Take 200 milligrammes of dried and ground equisetum, ten millilitres of digestive juice from sheep's rumen, a few minerals, carbonate and water. Fill a big glass syringe with the mix, clamp this into a revolving drum and put the whole thing into an incubator, where the brew can rotate slowly. In this way you obtain the artificial 'dinosaur rumen'. With this apparatus (also used as a 'Menke gas production technique' in assessing food for cows) Dr. Jürgen Hummel from the Bonn Institute of Animal Sciences (Bonner Institut für Tierwissenschaften) is investigating which plants giant dinosaurs could have lived off more than 100 million years ago, since this is one of the pieces which are still missing in the puzzle involving the largest land animals that ever walked the earth. The largest of these 'sauropod dinosaurs' with their 70 to 100 tonnes had a mass of ten full grown elephants or more than 1000 average people.

Larger than permitted

How the dinosaurs could ever attain this size is something which scientists from Germany and Switzerland are investigating. The Bonn palaeontologist, Professor Martin Sander, the coordinator of the research group 'Biology of the Sauropod Dinosaurs: The Evolution of Gigantism', says, 'There is a law to which most animals living today conform. The larger an animal, the smaller the density of the population, i.e. the fewer animals of the same species there are per square kilometre.' The larger an animal is, the larger the amount of food it has to have in order to survive. Therefore a specific area can only feed a certain maximum number of animals.

At the same time there is a lower limit to the density of population. If this is undercut, the species dies out: 'In this case diseases can rapidly wipe out the whole stock. Moreover, finding a mate becomes difficult,' Martin Sander explains. An animal like the 100-tonne argentinosaurus should have normally not had this 'minimum population density', actually it should not have been able to exist. But there are hypotheses for this apparent paradox: for example the giant dinosaurs presumably had a metabolism that was lower than that of mammals. In this context it is unclear how nutritious the plants were that formed their diet.

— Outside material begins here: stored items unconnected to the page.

@[simp] theorem Eng.setBrl_regs (p : Nat) (x : Barrel) : (e.setBrl p x).regs = e.regs := rfl
@[simp] theorem Eng.setBrl_ctrs (p : Nat) (x : Barrel) : (e.setBrl p x).ctrs = e.ctrs := rfl
@[simp] theorem Eng.setBrl_recent (p : Nat) (x : Barrel) : (e.setBrl p x).recent = e.recent := rfl
@[simp] theorem Eng.setBrl_clk (p : Nat) (x : Barrel) : (e.setBrl p x).clk = e.clk := rfl
@[simp] theorem Eng.setBrl_tick (p : Nat) (x : Barrel) : (e.setBrl p x).tick = e.tick := rfl
@[simp] theorem Eng.setBrl_cwy (p : Nat) (x : Barrel) : (e.setBrl p x).cwy = e.cwy := rfl
@[simp] theorem Eng.setBrl_tmr (p : Nat) (x : Barrel) : (e.setBrl p x).tmr = e.tmr := rfl
@[simp] theorem Eng.setBrl_latch (p : Nat) (x : Barrel) : (e.setBrl p x).latch = e.latch := rfl
@[simp] theorem Eng.setBrl_rings (p : Nat) (x : Barrel) : (e.setBrl p x).rings = e.rings := rfl
@[simp] theorem Eng.setBrl_initq (p : Nat) (x : Barrel) : (e.setBrl p x).initq = e.initq := rfl
@[simp] theorem Eng.setBrl_matrix (p : Nat) (x : Barrel) : (e.setBrl p x).matrix = e.matrix := rfl
@[simp] theorem Eng.setBrl_thr (p : Nat) (x : Barrel) : (e.setBrl p x).thr = e.thr := rfl
@[simp] theorem Eng.setBrl_locks (p : Nat) (x : Barrel) : (e.setBrl p x).locks = e.locks := rfl
@[simp] theorem Eng.setBrl_waiters (p : Nat) (x : Barrel) : (e.setBrl p x).waiters = e.waiters := rfl
@[simp] theorem Eng.setBrl_cnd (p : Nat) (x : Barrel) : (e.setBrl p x).cnd = e.cnd := rfl
@[simp] theorem Eng.setBrl_heldBanks (p : Nat) (x : Barrel) : (e.setBrl p x).heldBanks = e.heldBanks := rfl
@[simp] theorem Eng.setBrl_passed (p : Nat) (x : Barrel) : (e.setBrl p x).passed = e.passed := rfl
@[simp] theorem Eng.setBrl_closing (p : Nat) (x : Barrel) : (e.setBrl p x).closing = e.closing := rfl
@[simp] theorem Eng.setBrl_hide (p : Nat) (x : Barrel) : (e.setBrl p x).hide = e.hide := rfl
@[simp] theorem Eng.setBrl_reeds (p : Nat) (x : Barrel) : (e.setBrl p x).reeds = e.reeds := rfl
@[simp] theorem Eng.setBrl_links (p : Nat) (x : Barrel) : (e.setBrl p x).links = e.links := rfl
@[simp] theorem Eng.setBrl_sw (p : Nat) (x : Barrel) : (e.setBrl p x).sw = e.sw := rfl
@[simp] theorem Eng.setBrl_sch (p : Nat) (x : Barrel) : (e.setBrl p x).sch = e.sch := rfl
@[simp] theorem Eng.setBrl_swSince (p : Nat) (x : Barrel) : (e.setBrl p x).swSince = e.swSince := rfl
@[simp] theorem Eng.setBrl_keys (p : Nat) (x : Barrel) : (e.setBrl p x).keys = e.keys := rfl
@[simp] theorem Eng.setBrl_pwr (p : Nat) (x : Barrel) : (e.setBrl p x).pwr = e.pwr := rfl
@[simp] theorem Eng.setBrl_sys (p : Nat) (x : Barrel) : (e.setBrl p x).sys = e.sys := rfl
@[simp] theorem Eng.setBrl_cells (p : Nat) (x : Barrel) : (e.setBrl p x).cells = e.cells := rfl
@[simp] theorem Eng.setBrl_ecc (p : Nat) (x : Barrel) : (e.setBrl p x).ecc = e.ecc := rfl
@[simp] theorem Eng.setBrl_freeCtr (p : Nat) (x : Barrel) : (e.setBrl p x).freeCtr = e.freeCtr := rfl

@[simp] theorem Eng.setTmr_regs (u : Nat) (x : Timer) : (e.setTmr u x).regs = e.regs := rfl
@[simp] theorem Eng.setTmr_ctrs (u : Nat) (x : Timer) : (e.setTmr u x).ctrs = e.ctrs := rfl
@[simp] theorem Eng.setTmr_recent (u : Nat) (x : Timer) : (e.setTmr u x).recent = e.recent := rfl
@[simp] theorem Eng.setTmr_clk (u : Nat) (x : Timer) : (e.setTmr u x).clk = e.clk := rfl
@[simp] theorem Eng.setTmr_tick (u : Nat) (x : Timer) : (e.setTmr u x).tick = e.tick := rfl
@[simp] theorem Eng.setTmr_cwy (u : Nat) (x : Timer) : (e.setTmr u x).cwy = e.cwy := rfl
@[simp] theorem Eng.setTmr_latch (u : Nat) (x : Timer) : (e.setTmr u x).latch = e.latch := rfl
@[simp] theorem Eng.setTmr_rings (u : Nat) (x : Timer) : (e.setTmr u x).rings = e.rings := rfl
@[simp] theorem Eng.setTmr_initq (u : Nat) (x : Timer) : (e.setTmr u x).initq = e.initq := rfl
@[simp] theorem Eng.setTmr_matrix (u : Nat) (x : Timer) : (e.setTmr u x).matrix = e.matrix := rfl
@[simp] theorem Eng.setTmr_thr (u : Nat) (x : Timer) : (e.setTmr u x).thr = e.thr := rfl
@[simp] theorem Eng.setTmr_brl (u : Nat) (x : Timer) : (e.setTmr u x).brl = e.brl := rfl
@[simp] theorem Eng.setTmr_locks (u : Nat) (x : Timer) : (e.setTmr u x).locks = e.locks := rfl
@[simp] theorem Eng.setTmr_waiters (u : Nat) (x : Timer) : (e.setTmr u x).waiters = e.waiters := rfl
@[simp] theorem Eng.setTmr_cnd (u : Nat) (x : Timer) : (e.setTmr u x).cnd = e.cnd := rfl
@[simp] theorem Eng.setTmr_heldBanks (u : Nat) (x : Timer) : (e.setTmr u x).heldBanks = e.heldBanks := rfl
@[simp] theorem Eng.setTmr_passed (u : Nat) (x : Timer) : (e.setTmr u x).passed = e.passed := rfl
@[simp] theorem Eng.setTmr_closing (u : Nat) (x : Timer) : (e.setTmr u x).closing = e.closing := rfl
@[simp] theorem Eng.setTmr_hide (u : Nat) (x : Timer) : (e.setTmr u x).hide = e.hide := rfl
@[simp] theorem Eng.setTmr_reeds (u : Nat) (x : Timer) : (e.setTmr u x).reeds = e.reeds := rfl
@[simp] theorem Eng.setTmr_links (u : Nat) (x : Timer) : (e.setTmr u x).links = e.links := rfl
@[simp] theorem Eng.setTmr_sw (u : Nat) (x : Timer) : (e.setTmr u x).sw = e.sw := rfl
@[simp] theorem Eng.setTmr_sch (u : Nat) (x : Timer) : (e.setTmr u x).sch = e.sch := rfl
@[simp] theorem Eng.setTmr_swSince (u : Nat) (x : Timer) : (e.setTmr u x).swSince = e.swSince := rfl
@[simp] theorem Eng.setTmr_keys (u : Nat) (x : Timer) : (e.setTmr u x).keys = e.keys := rfl
@[simp] theorem Eng.setTmr_pwr (u : Nat) (x : Timer) : (e.setTmr u x).pwr = e.pwr := rfl
@[simp] theorem Eng.setTmr_sys (u : Nat) (x : Timer) : (e.setTmr u x).sys = e.sys := rfl
@[simp] theorem Eng.setTmr_cells (u : Nat) (x : Timer) : (e.setTmr u x).cells = e.cells := rfl
@[simp] theorem Eng.setTmr_ecc (u : Nat) (x : Timer) : (e.setTmr u x).ecc = e.ecc := rfl
@[simp] theorem Eng.setTmr_freeCtr (u : Nat) (x : Timer) : (e.setTmr u x).freeCtr = e.freeCtr := rfl

@[simp] theorem Eng.setRing_regs (r : Nat) (x : Ring) : (e.setRing r x).regs = e.regs := rfl
@[simp] theorem Eng.setRing_ctrs (r : Nat) (x : Ring) : (e.setRing r x).ctrs = e.ctrs := rfl
@[simp] theorem Eng.setRing_recent (r : Nat) (x : Ring) : (e.setRing r x).recent = e.recent := rfl
@[simp] theorem Eng.setRing_clk (r : Nat) (x : Ring) : (e.setRing r x).clk = e.clk := rfl
@[simp] theorem Eng.setRing_tick (r : Nat) (x : Ring) : (e.setRing r x).tick = e.tick := rfl
@[simp] theorem Eng.setRing_cwy (r : Nat) (x : Ring) : (e.setRing r x).cwy = e.cwy := rfl
@[simp] theorem Eng.setRing_tmr (r : Nat) (x : Ring) : (e.setRing r x).tmr = e.tmr := rfl
@[simp] theorem Eng.setRing_latch (r : Nat) (x : Ring) : (e.setRing r x).latch = e.latch := rfl
@[simp] theorem Eng.setRing_initq (r : Nat) (x : Ring) : (e.setRing r x).initq = e.initq := rfl
@[simp] theorem Eng.setRing_matrix (r : Nat) (x : Ring) : (e.setRing r x).matrix = e.matrix := rfl
@[simp] theorem Eng.setRing_thr (r : Nat) (x : Ring) : (e.setRing r x).thr = e.thr := rfl
@[simp] theorem Eng.setRing_brl (r : Nat) (x : Ring) : (e.setRing r x).brl = e.brl := rfl
@[simp] theorem Eng.setRing_locks (r : Nat) (x : Ring) : (e.setRing r x).locks = e.locks := rfl
@[simp] theorem Eng.setRing_waiters (r : Nat) (x : Ring) : (e.setRing r x).waiters = e.waiters := rfl
@[simp] theorem Eng.setRing_cnd (r : Nat) (x : Ring) : (e.setRing r x).cnd = e.cnd := rfl
@[simp] theorem Eng.setRing_heldBanks (r : Nat) (x : Ring) : (e.setRing r x).heldBanks = e.heldBanks := rfl
@[simp] theorem Eng.setRing_passed (r : Nat) (x : Ring) : (e.setRing r x).passed = e.passed := rfl
@[simp] theorem Eng.setRing_closing (r : Nat) (x : Ring) : (e.setRing r x).closing = e.closing := rfl
@[simp] theorem Eng.setRing_hide (r : Nat) (x : Ring) : (e.setRing r x).hide = e.hide := rfl
@[simp] theorem Eng.setRing_reeds (r : Nat) (x : Ring) : (e.setRing r x).reeds = e.reeds := rfl
@[simp] theorem Eng.setRing_links (r : Nat) (x : Ring) : (e.setRing r x).links = e.links := rfl
@[simp] theorem Eng.setRing_sw (r : Nat) (x : Ring) : (e.setRing r x).sw = e.sw := rfl
@[simp] theorem Eng.setRing_sch (r : Nat) (x : Ring) : (e.setRing r x).sch = e.sch := rfl
@[simp] theorem Eng.setRing_swSince (r : Nat) (x : Ring) : (e.setRing r x).swSince = e.swSince := rfl
@[simp] theorem Eng.setRing_keys (r : Nat) (x : Ring) : (e.setRing r x).keys = e.keys := rfl
@[simp] theorem Eng.setRing_pwr (r : Nat) (x : Ring) : (e.setRing r x).pwr = e.pwr := rfl
@[simp] theorem Eng.setRing_sys (r : Nat) (x : Ring) : (e.setRing r x).sys = e.sys := rfl
@[simp] theorem Eng.setRing_cells (r : Nat) (x : Ring) : (e.setRing r x).cells = e.cells := rfl
@[simp] theorem Eng.setRing_ecc (r : Nat) (x : Ring) : (e.setRing r x).ecc = e.ecc := rfl
@[simp] theorem Eng.setRing_freeCtr (r : Nat) (x : Ring) : (e.setRing r x).freeCtr = e.freeCtr := rfl

@[simp] theorem Eng.setCnd_regs (c : Nat) (x : Conduit) : (e.setCnd c x).regs = e.regs := rfl
@[simp] theorem Eng.setCnd_ctrs (c : Nat) (x : Conduit) : (e.setCnd c x).ctrs = e.ctrs := rfl
@[simp] theorem Eng.setCnd_recent (c : Nat) (x : Conduit) : (e.setCnd c x).recent = e.recent := rfl
@[simp] theorem Eng.setCnd_clk (c : Nat) (x : Conduit) : (e.setCnd c x).clk = e.clk := rfl
@[simp] theorem Eng.setCnd_tick (c : Nat) (x : Conduit) : (e.setCnd c x).tick = e.tick := rfl
@[simp] theorem Eng.setCnd_cwy (c : Nat) (x : Conduit) : (e.setCnd c x).cwy = e.cwy := rfl
@[simp] theorem Eng.setCnd_tmr (c : Nat) (x : Conduit) : (e.setCnd c x).tmr = e.tmr := rfl
@[simp] theorem Eng.setCnd_latch (c : Nat) (x : Conduit) : (e.setCnd c x).latch = e.latch := rfl
@[simp] theorem Eng.setCnd_rings (c : Nat) (x : Conduit) : (e.setCnd c x).rings = e.rings := rfl
@[simp] theorem Eng.setCnd_initq (c : Nat) (x : Conduit) : (e.setCnd c x).initq = e.initq := rfl
@[simp] theorem Eng.setCnd_matrix (c : Nat) (x : Conduit) : (e.setCnd c x).matrix = e.matrix := rfl
@[simp] theorem Eng.setCnd_thr (c : Nat) (x : Conduit) : (e.setCnd c x).thr = e.thr := rfl
@[simp] theorem Eng.setCnd_brl (c : Nat) (x : Conduit) : (e.setCnd c x).brl = e.brl := rfl
@[simp] theorem Eng.setCnd_locks (c : Nat) (x : Conduit) : (e.setCnd c x).locks = e.locks := rfl
@[simp] theorem Eng.setCnd_waiters (c : Nat) (x : Conduit) : (e.setCnd c x).waiters = e.waiters := rfl
@[simp] theorem Eng.setCnd_heldBanks (c : Nat) (x : Conduit) : (e.setCnd c x).heldBanks = e.heldBanks := rfl
@[simp] theorem Eng.setCnd_passed (c : Nat) (x : Conduit) : (e.setCnd c x).passed = e.passed := rfl
@[simp] theorem Eng.setCnd_closing (c : Nat) (x : Conduit) : (e.setCnd c x).closing = e.closing := rfl
@[simp] theorem Eng.setCnd_hide (c : Nat) (x : Conduit) : (e.setCnd c x).hide = e.hide := rfl
@[simp] theorem Eng.setCnd_reeds (c : Nat) (x : Conduit) : (e.setCnd c x).reeds = e.reeds := rfl
@[simp] theorem Eng.setCnd_links (c : Nat) (x : Conduit) : (e.setCnd c x).links = e.links := rfl
@[simp] theorem Eng.setCnd_sw (c : Nat) (x : Conduit) : (e.setCnd c x).sw = e.sw := rfl
@[simp] theorem Eng.setCnd_sch (c : Nat) (x : Conduit) : (e.setCnd c x).sch = e.sch := rfl
@[simp] theorem Eng.setCnd_swSince (c : Nat) (x : Conduit) : (e.setCnd c x).swSince = e.swSince := rfl
@[simp] theorem Eng.setCnd_keys (c : Nat) (x : Conduit) : (e.setCnd c x).keys = e.keys := rfl
@[simp] theorem Eng.setCnd_pwr (c : Nat) (x : Conduit) : (e.setCnd c x).pwr = e.pwr := rfl
@[simp] theorem Eng.setCnd_sys (c : Nat) (x : Conduit) : (e.setCnd c x).sys = e.sys := rfl
@[simp] theorem Eng.setCnd_cells (c : Nat) (x : Conduit) : (e.setCnd c x).cells = e.cells := rfl
@[simp] theorem Eng.setCnd_ecc (c : Nat) (x : Conduit) : (e.setCnd c x).ecc = e.ecc := rfl
@[simp] theorem Eng.setCnd_freeCtr (c : Nat) (x : Conduit) : (e.setCnd c x).freeCtr = e.freeCtr := rfl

This question is being investigated by Dr. Jürgen Hummel in conjunction with Dr. Marcus Clauss from the University of Zurich. 'We assume that the herbivorous dinosaurs must have had a kind of fermenter, similar to the rumen in cows today.' Almost all existing herbivores digest their food by using bacteria in this way. The panda is the exception. Because the panda is not like this its digestion is inefficient. It stuffs bamboo leaves into its mouth all day long, in order to meet its energy needs, despite the fact that it does not move about much, thereby saving energy.

Jürgen Hummel transforms glass syringes into simple fermenters, which he fills with bacteria from the sheep's rumen. 'These micro-organisms are very old from an evolutionary point of view; we can therefore assume that they also existed in the past,' he explains. To the mix of bacteria he adds dried and ground food plants: grass, foliage or herbs which still form part of animals' diet, and for comparison equisetum, Norfolk Island pine or ginkgo leaves, i.e. parts of plants which have been growing for more than 200 million years on earth. The gas formed during the fermentation process presses the plunger out of the syringes. Jürgen Hummel can therefore read the success of the fermentation process directly off their scales. This is measured according to a simple rule: the more gas is produced, the 'higher the quality' of the food.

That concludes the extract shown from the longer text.